BMS ends decades-long drought in novel schizophrenia drugs
Bristol-Myers Squibb's $14 billion bet on buying Karuna Therapeutics looks set to pay off after it got FDA approval for the schizophrenia drug at the heart of the deal.
The US regulator has cleared the combination of muscarinic M1 and M4 agonist xanomeline tartrate and muscarinic antagonist trospium chloride – formerly known as KarXT – under the Cobenfy brand name for the treatment of schizophrenia in adults.

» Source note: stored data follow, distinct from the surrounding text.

/-! ### The derived views -/

@[simp] theorem State.setChan_cap (c : Chan) (ch : Channel) (c' : Chan) : (s.setChan c ch).cap c' = s.cap c' := by cases c <;> cases c' <;> rfl
@[simp] theorem State.setChan_shift (c : Chan) (ch : Channel) (l' : Link) : (s.setChan c ch).shift l' = s.shift l' := by cases c <;> cases l' <;> rfl
@[simp] theorem State.setChan_txSum (c : Chan) (ch : Channel) (l' : Link) : (s.setChan c ch).txSum l' = s.txSum l' := by cases c <;> cases l' <;> rfl
@[simp] theorem State.setChan_rxSum (c : Chan) (ch : Channel) (l' : Link) : (s.setChan c ch).rxSum l' = s.rxSum l' := by cases c <;> cases l' <;> rfl
@[simp] theorem State.setShift_chan (l : Link) (v : Option Byte) (c' : Chan) : (s.setShift l v).chan c' = s.chan c' := by cases l <;> cases c' <;> rfl
@[simp] theorem State.setShift_cap (l : Link) (v : Option Byte) (c' : Chan) : (s.setShift l v).cap c' = s.cap c' := by cases l <;> cases c' <;> rfl
@[simp] theorem State.setShift_len (l : Link) (v : Option Byte) (c' : Chan) : (s.setShift l v).len c' = s.len c' := by cases l <;> cases c' <;> rfl
@[simp] theorem State.setShift_slot (l : Link) (v : Option Byte) (c' : Chan) (i : Nat) : (s.setShift l v).slot c' i = s.slot c' i := by cases l <;> cases c' <;> rfl
@[simp] theorem State.setShift_contents (l : Link) (v : Option Byte) (c' : Chan) : (s.setShift l v).contents c' = s.contents c' := by cases l <;> cases c' <;> rfl
@[simp] theorem State.setShift_txSum (l : Link) (v : Option Byte) (l' : Link) : (s.setShift l v).txSum l' = s.txSum l' := by cases l <;> cases l' <;> rfl
@[simp] theorem State.setShift_rxSum (l : Link) (v : Option Byte) (l' : Link) : (s.setShift l v).rxSum l' = s.rxSum l' := by cases l <;> cases l' <;> rfl
@[simp] theorem State.setShift_oldest (l : Link) (v : Option Byte) (c' : Chan) : (s.setShift l v).oldest c' = s.oldest c' := by cases l <;> cases c' <;> rfl
@[simp] theorem State.setTxSum_chan (l : Link) (v : Byte) (c' : Chan) : (s.setTxSum l v).chan c' = s.chan c' := by cases l <;> cases c' <;> rfl
@[simp] theorem State.setTxSum_cap (l : Link) (v : Byte) (c' : Chan) : (s.setTxSum l v).cap c' = s.cap c' := by cases l <;> cases c' <;> rfl
@[simp] theorem State.setTxSum_len (l : Link) (v : Byte) (c' : Chan) : (s.setTxSum l v).len c' = s.len c' := by cases l <;> cases c' <;> rfl
@[simp] theorem State.setTxSum_slot (l : Link) (v : Byte) (c' : Chan) (i : Nat) : (s.setTxSum l v).slot c' i = s.slot c' i := by cases l <;> cases c' <;> rfl
@[simp] theorem State.setTxSum_contents (l : Link) (v : Byte) (c' : Chan) : (s.setTxSum l v).contents c' = s.contents c' := by cases l <;> cases c' <;> rfl
@[simp] theorem State.setTxSum_shift (l : Link) (v : Byte) (l' : Link) : (s.setTxSum l v).shift l' = s.shift l' := by cases l <;> cases l' <;> rfl
@[simp] theorem State.setTxSum_rxSum (l : Link) (v : Byte) (l' : Link) : (s.setTxSum l v).rxSum l' = s.rxSum l' := by cases l <;> cases l' <;> rfl
@[simp] theorem State.setTxSum_oldest (l : Link) (v : Byte) (c' : Chan) : (s.setTxSum l v).oldest c' = s.oldest c' := by cases l <;> cases c' <;> rfl
@[simp] theorem State.setRxSum_chan (l : Link) (v : Byte) (c' : Chan) : (s.setRxSum l v).chan c' = s.chan c' := by cases l <;> cases c' <;> rfl
@[simp] theorem State.setRxSum_cap (l : Link) (v : Byte) (c' : Chan) : (s.setRxSum l v).cap c' = s.cap c' := by cases l <;> cases c' <;> rfl
@[simp] theorem State.setRxSum_len (l : Link) (v : Byte) (c' : Chan) : (s.setRxSum l v).len c' = s.len c' := by cases l <;> cases c' <;> rfl
@[simp] theorem State.setRxSum_slot (l : Link) (v : Byte) (c' : Chan) (i : Nat) : (s.setRxSum l v).slot c' i = s.slot c' i := by cases l <;> cases c' <;> rfl
@[simp] theorem State.setRxSum_contents (l : Link) (v : Byte) (c' : Chan) : (s.setRxSum l v).contents c' = s.contents c' := by cases l <;> cases c' <;> rfl
@[simp] theorem State.setRxSum_shift (l : Link) (v : Byte) (l' : Link) : (s.setRxSum l v).shift l' = s.shift l' := by cases l <;> cases l' <;> rfl
@[simp] theorem State.setRxSum_txSum (l : Link) (v : Byte) (l' : Link) : (s.setRxSum l v).txSum l' = s.txSum l' := by cases l <;> cases l' <;> rfl
@[simp] theorem State.setRxSum_oldest (l : Link) (v : Byte) (c' : Chan) : (s.setRxSum l v).oldest c' = s.oldest c' := by cases l <;> cases c' <;> rfl
@[simp] theorem State.emit_chan (l : Link) (b : Byte) (c' : Chan) : (s.emit l b).chan c' = s.chan c' := by cases l <;> cases c' <;> rfl
@[simp] theorem State.emit_cap (l : Link) (b : Byte) (c' : Chan) : (s.emit l b).cap c' = s.cap c' := by cases l <;> cases c' <;> rfl
@[simp] theorem State.emit_len (l : Link) (b : Byte) (c' : Chan) : (s.emit l b).len c' = s.len c' := by cases l <;> cases c' <;> rfl
@[simp] theorem State.emit_slot (l : Link) (b : Byte) (c' : Chan) (i : Nat) : (s.emit l b).slot c' i = s.slot c' i := by cases l <;> cases c' <;> rfl
@[simp] theorem State.emit_contents (l : Link) (b : Byte) (c' : Chan) : (s.emit l b).contents c' = s.contents c' := by cases l <;> cases c' <;> rfl
@[simp] theorem State.emit_shift (l : Link) (b : Byte) (l' : Link) : (s.emit l b).shift l' = s.shift l' := by cases l <;> cases l' <;> rfl
@[simp] theorem State.emit_txSum (l : Link) (b : Byte) (l' : Link) : (s.emit l b).txSum l' = s.txSum l' := by cases l <;> cases l' <;> rfl
@[simp] theorem State.emit_rxSum (l : Link) (b : Byte) (l' : Link) : (s.emit l b).rxSum l' = s.rxSum l' := by cases l <;> cases l' <;> rfl
@[simp] theorem State.emit_oldest (l : Link) (b : Byte) (c' : Chan) : (s.emit l b).oldest c' = s.oldest c' := by cases l <;> cases c' <;> rfl
@[simp] theorem State.armTimer_chan (t : Byte) (c' : Chan) : (s.armTimer t).chan c' = s.chan c' := by cases c' <;> rfl
@[simp] theorem State.armTimer_cap (t : Byte) (c' : Chan) : (s.armTimer t).cap c' = s.cap c' := by cases c' <;> rfl
@[simp] theorem State.armTimer_len (t : Byte) (c' : Chan) : (s.armTimer t).len c' = s.len c' := by cases c' <;> rfl
@[simp] theorem State.armTimer_slot (t : Byte) (c' : Chan) (i : Nat) : (s.armTimer t).slot c' i = s.slot c' i := by cases c' <;> rfl
@[simp] theorem State.armTimer_contents (t : Byte) (c' : Chan) : (s.armTimer t).contents c' = s.contents c' := by cases c' <;> rfl
@[simp] theorem State.armTimer_shift (t : Byte) (l' : Link) : (s.armTimer t).shift l' = s.shift l' := by cases l' <;> rfl
@[simp] theorem State.armTimer_txSum (t : Byte) (l' : Link) : (s.armTimer t).txSum l' = s.txSum l' := by cases l' <;> rfl
@[simp] theorem State.armTimer_rxSum (t : Byte) (l' : Link) : (s.armTimer t).rxSum l' = s.rxSum l' := by cases l' <;> rfl
@[simp] theorem State.armTimer_oldest (t : Byte) (c' : Chan) : (s.armTimer t).oldest c' = s.oldest c' := by cases c' <;> rfl
@[simp] theorem State.setDir_chan (d : Direction) (c' : Chan) : (s.setDir d).chan c' = s.chan c' := by cases c' <;> rfl
@[simp] theorem State.setDir_cap (d : Direction) (c' : Chan) : (s.setDir d).cap c' = s.cap c' := by cases c' <;> rfl
@[simp] theorem State.setDir_len (d : Direction) (c' : Chan) : (s.setDir d).len c' = s.len c' := by cases c' <;> rfl
@[simp] theorem State.setDir_slot (d : Direction) (c' : Chan) (i : Nat) : (s.setDir d).slot c' i = s.slot c' i := by cases c' <;> rfl
@[simp] theorem State.setDir_contents (d : Direction) (c' : Chan) : (s.setDir d).contents c' = s.contents c' := by cases c' <;> rfl
@[simp] theorem State.setDir_shift (d : Direction) (l' : Link) : (s.setDir d).shift l' = s.shift l' := by cases l' <;> rfl
@[simp] theorem State.setDir_txSum (d : Direction) (l' : Link) : (s.setDir d).txSum l' = s.txSum l' := by cases l' <;> rfl
@[simp] theorem State.setDir_rxSum (d : Direction) (l' : Link) : (s.setDir d).rxSum l' = s.rxSum l' := by cases l' <;> rfl
@[simp] theorem State.setDir_oldest (d : Direction) (c' : Chan) : (s.setDir d).oldest c' = s.oldest c' := by cases c' <;> rfl
@[simp] theorem State.raise_chan (m : Byte) (c' : Chan) : (s.raise m).chan c' = s.chan c' := by cases c' <;> rfl
@[simp] theorem State.raise_cap (m : Byte) (c' : Chan) : (s.raise m).cap c' = s.cap c' := by cases c' <;> rfl
@[simp] theorem State.raise_len (m : Byte) (c' : Chan) : (s.raise m).len c' = s.len c' := by cases c' <;> rfl
@[simp] theorem State.raise_slot (m : Byte) (c' : Chan) (i : Nat) : (s.raise m).slot c' i = s.slot c' i := by cases c' <;> rfl
@[simp] theorem State.raise_contents (m : Byte) (c' : Chan) : (s.raise m).contents c' = s.contents c' := by cases c' <;> rfl
@[simp] theorem State.raise_shift (m : Byte) (l' : Link) : (s.raise m).shift l' = s.shift l' := by cases l' <;> rfl
@[simp] theorem State.raise_txSum (m : Byte) (l' : Link) : (s.raise m).txSum l' = s.txSum l' := by cases l' <;> rfl
@[simp] theorem State.raise_rxSum (m : Byte) (l' : Link) : (s.raise m).rxSum l' = s.rxSum l' := by cases l' <;> rfl
@[simp] theorem State.raise_oldest (m : Byte) (c' : Chan) : (s.raise m).oldest c' = s.oldest c' := by cases c' <;> rfl
@[simp] theorem State.clearFlags_chan (m : Byte) (c' : Chan) : (s.clearFlags m).chan c' = s.chan c' := by cases c' <;> rfl
@[simp] theorem State.clearFlags_cap (m : Byte) (c' : Chan) : (s.clearFlags m).cap c' = s.cap c' := by cases c' <;> rfl
@[simp] theorem State.clearFlags_len (m : Byte) (c' : Chan) : (s.clearFlags m).len c' = s.len c' := by cases c' <;> rfl
@[simp] theorem State.clearFlags_slot (m : Byte) (c' : Chan) (i : Nat) : (s.clearFlags m).slot c' i = s.slot c' i := by cases c' <;> rfl
@[simp] theorem State.clearFlags_contents (m : Byte) (c' : Chan) : (s.clearFlags m).contents c' = s.contents c' := by cases c' <;> rfl
@[simp] theorem State.clearFlags_shift (m : Byte) (l' : Link) : (s.clearFlags m).shift l' = s.shift l' := by cases l' <;> rfl
@[simp] theorem State.clearFlags_txSum (m : Byte) (l' : Link) : (s.clearFlags m).txSum l' = s.txSum l' := by cases l' <;> rfl
@[simp] theorem State.clearFlags_rxSum (m : Byte) (l' : Link) : (s.clearFlags m).rxSum l' = s.rxSum l' := by cases l' <;> rfl
@[simp] theorem State.clearFlags_oldest (m : Byte) (c' : Chan) : (s.clearFlags m).oldest c' = s.oldest c' := by cases c' <;> rfl
@[simp] theorem State.reply_chan (o : Code) (r : List Byte) (c' : Chan) : (s.reply o r).chan c' = s.chan c' := by cases c' <;> rfl
@[simp] theorem State.reply_cap (o : Code) (r : List Byte) (c' : Chan) : (s.reply o r).cap c' = s.cap c' := by cases c' <;> rfl
@[simp] theorem State.reply_len (o : Code) (r : List Byte) (c' : Chan) : (s.reply o r).len c' = s.len c' := by cases c' <;> rfl
@[simp] theorem State.reply_slot (o : Code) (r : List Byte) (c' : Chan) (i : Nat) : (s.reply o r).slot c' i = s.slot c' i := by cases c' <;> rfl
@[simp] theorem State.reply_contents (o : Code) (r : List Byte) (c' : Chan) : (s.reply o r).contents c' = s.contents c' := by cases c' <;> rfl
@[simp] theorem State.reply_shift (o : Code) (r : List Byte) (l' : Link) : (s.reply o r).shift l' = s.shift l' := by cases l' <;> rfl
@[simp] theorem State.reply_txSum (o : Code) (r : List Byte) (l' : Link) : (s.reply o r).txSum l' = s.txSum l' := by cases l' <;> rfl
@[simp] theorem State.reply_rxSum (o : Code) (r : List Byte) (l' : Link) : (s.reply o r).rxSum l' = s.rxSum l' := by cases l' <;> rfl
@[simp] theorem State.reply_oldest (o : Code) (r : List Byte) (c' : Chan) : (s.reply o r).oldest c' = s.oldest c' := by cases c' <;> rfl
@[simp] theorem State.holding_chan (m : List Micro) (r : List Byte) (p : Option PacketLocals) (c' : Chan) : (s.holding m r p).chan c' = s.chan c' := by cases c' <;> rfl
@[simp] theorem State.holding_cap (m : List Micro) (r : List Byte) (p : Option PacketLocals) (c' : Chan) : (s.holding m r p).cap c' = s.cap c' := by cases c' <;> rfl
@[simp] theorem State.holding_len (m : List Micro) (r : List Byte) (p : Option PacketLocals) (c' : Chan) : (s.holding m r p).len c' = s.len c' := by cases c' <;> rfl
@[simp] theorem State.holding_slot (m : List Micro) (r : List Byte) (p : Option PacketLocals) (c' : Chan) (i : Nat) : (s.holding m r p).slot c' i = s.slot c' i := by cases c' <;> rfl
@[simp] theorem State.holding_contents (m : List Micro) (r : List Byte) (p : Option PacketLocals) (c' : Chan) : (s.holding m r p).contents c' = s.contents c' := by cases c' <;> rfl
@[simp] theorem State.holding_shift (m : List Micro) (r : List Byte) (p : Option PacketLocals) (l' : Link) : (s.holding m r p).shift l' = s.shift l' := by cases l' <;> rfl
@[simp] theorem State.holding_txSum (m : List Micro) (r : List Byte) (p : Option PacketLocals) (l' : Link) : (s.holding m r p).txSum l' = s.txSum l' := by cases l' <;> rfl
@[simp] theorem State.holding_rxSum (m : List Micro) (r : List Byte) (p : Option PacketLocals) (l' : Link) : (s.holding m r p).rxSum l' = s.rxSum l' := by cases l' <;> rfl
@[simp] theorem State.holding_oldest (m : List Micro) (r : List Byte) (p : Option PacketLocals) (c' : Chan) : (s.holding m r p).oldest c' = s.oldest c' := by cases c' <;> rfl
@[simp] theorem State.dispatched_chan (b : Byte) (k : Client → Client) (c' : Chan) : (s.dispatched b k).chan c' = s.chan c' := by cases c' <;> rfl
@[simp] theorem State.dispatched_cap (b : Byte) (k : Client → Client) (c' : Chan) : (s.dispatched b k).cap c' = s.cap c' := by cases c' <;> rfl
@[simp] theorem State.dispatched_len (b : Byte) (k : Client → Client) (c' : Chan) : (s.dispatched b k).len c' = s.len c' := by cases c' <;> rfl
@[simp] theorem State.dispatched_slot (b : Byte) (k : Client → Client) (c' : Chan) (i : Nat) : (s.dispatched b k).slot c' i = s.slot c' i := by cases c' <;> rfl
@[simp] theorem State.dispatched_contents (b : Byte) (k : Client → Client) (c' : Chan) : (s.dispatched b k).contents c' = s.contents c' := by cases c' <;> rfl
@[simp] theorem State.dispatched_shift (b : Byte) (k : Client → Client) (l' : Link) : (s.dispatched b k).shift l' = s.shift l' := by cases l' <;> rfl
@[simp] theorem State.dispatched_txSum (b : Byte) (k : Client → Client) (l' : Link) : (s.dispatched b k).txSum l' = s.txSum l' := by cases l' <;> rfl
@[simp] theorem State.dispatched_oldest (b : Byte) (k : Client → Client) (c' : Chan) : (s.dispatched b k).oldest c' = s.oldest c' := by cases c' <;> rfl
@[simp] theorem State.push_cap (c : Chan) (b : Byte) (c' : Chan) : (s.push c b).cap c' = s.cap c' := by cases c <;> cases c' <;> rfl
@[simp] theorem State.push_shift (c : Chan) (b : Byte) (l' : Link) : (s.push c b).shift l' = s.shift l' := by cases c <;> cases l' <;> rfl
@[simp] theorem State.push_txSum (c : Chan) (b : Byte) (l' : Link) : (s.push c b).txSum l' = s.txSum l' := by cases c <;> cases l' <;> rfl
@[simp] theorem State.push_rxSum (c : Chan) (b : Byte) (l' : Link) : (s.push c b).rxSum l' = s.rxSum l' := by cases c <;> cases l' <;> rfl
@[simp] theorem State.dropOldest_cap (c : Chan) (c' : Chan) : (s.dropOldest c).cap c' = s.cap c' := by cases c <;> cases c' <;> rfl
@[simp] theorem State.dropOldest_slot (c : Chan) (c' : Chan) (i : Nat) : (s.dropOldest c).slot c' i = s.slot c' i := by cases c <;> cases c' <;> rfl
@[simp] theorem State.dropOldest_shift (c : Chan) (l' : Link) : (s.dropOldest c).shift l' = s.shift l' := by cases c <;> cases l' <;> rfl
@[simp] theorem State.dropOldest_txSum (c : Chan) (l' : Link) : (s.dropOldest c).txSum l' = s.txSum l' := by cases c <;> cases l' <;> rfl
@[simp] theorem State.dropOldest_rxSum (c : Chan) (l' : Link) : (s.dropOldest c).rxSum l' = s.rxSum l' := by cases c <;> cases l' <;> rfl
@[simp] theorem State.flushChan_cap (c : Chan) (c' : Chan) : (s.flushChan c).cap c' = s.cap c' := by cases c <;> cases c' <;> rfl
@[simp] theorem State.flushChan_slot (c : Chan) (c' : Chan) (i : Nat) : (s.flushChan c).slot c' i = s.slot c' i := by cases c <;> cases c' <;> rfl
@[simp] theorem State.flushChan_shift (c : Chan) (l' : Link) : (s.flushChan c).shift l' = s.shift l' := by cases c <;> cases l' <;> rfl
@[simp] theorem State.flushChan_txSum (c : Chan) (l' : Link) : (s.flushChan c).txSum l' = s.txSum l' := by cases c <;> cases l' <;> rfl
@[simp] theorem State.flushChan_rxSum (c : Chan) (l' : Link) : (s.flushChan c).rxSum l' = s.rxSum l' := by cases c <;> cases l' <;> rfl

For around 70 years, the treatment of schizophrenia has relied almost entirely on drugs that block dopamine receptors, so Cobenfy's action on cholinergic receptors offers a brand new way to treat the disorder, which affects nearly 24 million people worldwide, including 2.8 million people in the US alone.
The drug could help tackle symptoms of schizophrenia without causing side effects common with dopamine-acting drugs like olanzapine and risperidone, such as weight gain, movement disorders (tardive dyskinesia), and sedation, which can lead to people with schizophrenia rejecting treatment.
In contrast, Cobenfy's side effects – typically gastrointestinal reactions like nausea, vomiting, and constipation – tend to be mild and easily treatable with other drugs.
Analysts have predicted blockbuster sales for Cobenfy, due to its side-effect profile, as well as its potential to broadly target the symptoms of schizophrenia, that is to say both positive (delusions and hallucination) and negative (social withdrawal and apathy) symptoms.
BMS said it will launch Cobenfy within the next few weeks and has set a price of $1,850 per month for the medicine, which is considerably more than the current, largely generic array of antipsychotic therapies.
Chief executive Chris Boerber described the FDA approval as an "important milestone" that marks BMS' return to the field of neuropsychiatry. "We are dedicated to changing the conversation around serious mental illness, beginning with today's approval in schizophrenia," he remarked.
Cobenfy is also in phase 3 clinical testing as an add-on to existing drugs for schizophrenia and the treatment of psychosis in patients with Alzheimer's disease and in phase 2 for bipolar disorder, and BMS has predicted "multibillion-dollar" sales potential if it gets approved for additional indications.
BMS swooped on Karuna towards the end of last year, shortly after AbbVie agreed an $8.7 billion deal to acquire Cerevel Therapeutics, another company developing a schizophrenia drug with a novel mechanism of action.
Emraclidine (formerly CVL-231) is a selective muscarinic M4 receptor-positive allosteric modulator (PAM) currently in two phase 2 studies. It offers once-daily dosing, versus twice-daily with BMS' drug and, according to some assessments, could be less prone to cause GI side effects.
Other therapies hoping to provide a new way to treat schizophrenia include Boehringer Ingelheim's selective glycine transporter 1 inhibitor iclepertin in phase 3, Newron Pharma's sodium channel blocker evenamide, which had encouraging phase 2/3 data earlier this year, and Neurocrine Biosciences/Nxera Pharma's muscarinic M4 agonist NBI-1117568, which recently cleared a phase 2 study.
Another hopeful, Otsuka's TAAR1 agonist ulotaront, failed phase 3 testing earlier this year, prompting development partner Sumitomo to return rights to the drug. And Cobenfy's approval comes after two other recent setbacks in the late-stage schizophrenia pipeline; namely, the FDA’s rejection of Minerva Neurosciences’ application for roluperidone and Acadia Pharma’s decision to abandon pimavanserin after a failed phase 3 trial.